Copy all lines holding the word "laneState" from the entries.

------ RECORDS FOR PROCESSING

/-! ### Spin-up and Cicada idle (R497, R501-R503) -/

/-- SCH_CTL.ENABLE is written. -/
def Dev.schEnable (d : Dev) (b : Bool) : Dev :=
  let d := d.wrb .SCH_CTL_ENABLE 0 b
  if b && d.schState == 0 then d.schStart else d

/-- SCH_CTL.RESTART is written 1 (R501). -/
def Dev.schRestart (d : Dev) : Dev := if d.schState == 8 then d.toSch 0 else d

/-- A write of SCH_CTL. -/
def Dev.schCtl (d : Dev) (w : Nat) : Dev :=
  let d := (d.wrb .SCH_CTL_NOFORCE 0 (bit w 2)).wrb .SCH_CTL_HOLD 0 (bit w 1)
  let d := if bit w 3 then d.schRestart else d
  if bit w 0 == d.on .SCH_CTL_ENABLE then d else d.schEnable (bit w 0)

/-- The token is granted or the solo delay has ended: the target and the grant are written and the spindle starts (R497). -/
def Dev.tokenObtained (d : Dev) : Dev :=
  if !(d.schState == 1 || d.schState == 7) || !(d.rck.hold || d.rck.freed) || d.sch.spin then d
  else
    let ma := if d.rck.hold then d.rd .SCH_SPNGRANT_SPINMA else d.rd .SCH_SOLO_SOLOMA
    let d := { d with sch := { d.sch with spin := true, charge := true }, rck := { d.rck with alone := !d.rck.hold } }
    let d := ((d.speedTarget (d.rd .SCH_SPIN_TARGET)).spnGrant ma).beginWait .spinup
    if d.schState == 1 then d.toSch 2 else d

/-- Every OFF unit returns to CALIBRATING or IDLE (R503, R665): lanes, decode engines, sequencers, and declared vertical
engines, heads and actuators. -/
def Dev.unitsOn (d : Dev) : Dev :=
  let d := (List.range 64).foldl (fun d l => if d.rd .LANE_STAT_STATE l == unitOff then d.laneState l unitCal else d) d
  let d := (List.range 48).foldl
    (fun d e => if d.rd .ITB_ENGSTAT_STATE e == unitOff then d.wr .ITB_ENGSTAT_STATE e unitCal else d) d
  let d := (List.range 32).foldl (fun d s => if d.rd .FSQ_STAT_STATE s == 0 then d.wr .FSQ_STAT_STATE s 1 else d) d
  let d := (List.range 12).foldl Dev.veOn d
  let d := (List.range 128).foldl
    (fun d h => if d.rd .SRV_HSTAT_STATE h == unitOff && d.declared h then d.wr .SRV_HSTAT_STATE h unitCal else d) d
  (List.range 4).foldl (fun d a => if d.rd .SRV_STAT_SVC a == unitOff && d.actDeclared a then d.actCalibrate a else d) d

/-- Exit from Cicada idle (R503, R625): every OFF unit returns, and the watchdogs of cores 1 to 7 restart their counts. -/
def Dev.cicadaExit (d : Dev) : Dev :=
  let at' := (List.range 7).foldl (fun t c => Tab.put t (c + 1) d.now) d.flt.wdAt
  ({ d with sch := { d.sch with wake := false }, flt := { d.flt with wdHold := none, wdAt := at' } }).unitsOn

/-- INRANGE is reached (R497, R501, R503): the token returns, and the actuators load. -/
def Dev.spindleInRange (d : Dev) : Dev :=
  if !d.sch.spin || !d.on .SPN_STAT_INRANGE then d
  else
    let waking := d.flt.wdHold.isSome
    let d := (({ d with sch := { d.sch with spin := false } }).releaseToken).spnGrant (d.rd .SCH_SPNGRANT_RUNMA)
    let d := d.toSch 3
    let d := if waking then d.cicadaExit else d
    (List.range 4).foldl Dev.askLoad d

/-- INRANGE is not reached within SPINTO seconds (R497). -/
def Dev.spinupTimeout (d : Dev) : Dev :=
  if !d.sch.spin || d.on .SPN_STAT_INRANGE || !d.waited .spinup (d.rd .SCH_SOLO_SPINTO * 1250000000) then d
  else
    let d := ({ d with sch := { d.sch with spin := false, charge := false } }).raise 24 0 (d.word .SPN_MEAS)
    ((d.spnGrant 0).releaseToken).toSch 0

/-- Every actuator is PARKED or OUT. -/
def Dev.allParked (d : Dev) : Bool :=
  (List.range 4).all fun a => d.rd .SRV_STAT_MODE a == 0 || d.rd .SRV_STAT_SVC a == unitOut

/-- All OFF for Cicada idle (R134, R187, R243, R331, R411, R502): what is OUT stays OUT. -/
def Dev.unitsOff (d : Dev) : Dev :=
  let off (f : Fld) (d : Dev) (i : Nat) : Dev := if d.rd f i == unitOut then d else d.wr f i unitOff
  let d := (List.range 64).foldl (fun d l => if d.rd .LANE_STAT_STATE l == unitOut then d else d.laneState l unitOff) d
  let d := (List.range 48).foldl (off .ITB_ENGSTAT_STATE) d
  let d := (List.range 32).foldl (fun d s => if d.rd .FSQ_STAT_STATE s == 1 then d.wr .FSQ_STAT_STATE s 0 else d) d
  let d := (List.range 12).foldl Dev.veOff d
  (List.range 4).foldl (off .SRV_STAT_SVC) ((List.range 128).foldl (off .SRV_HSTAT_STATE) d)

------------

**ANSWER FOR THE TASK**
  let d := (List.range 64).foldl (fun d l => if d.rd .LANE_STAT_STATE l == unitOff then d.laneState l unitCal else d) d
  let d := (List.range 64).foldl (fun d l => if d.rd .LANE_STAT_STATE l == unitOut then d else d.laneState l unitOff) d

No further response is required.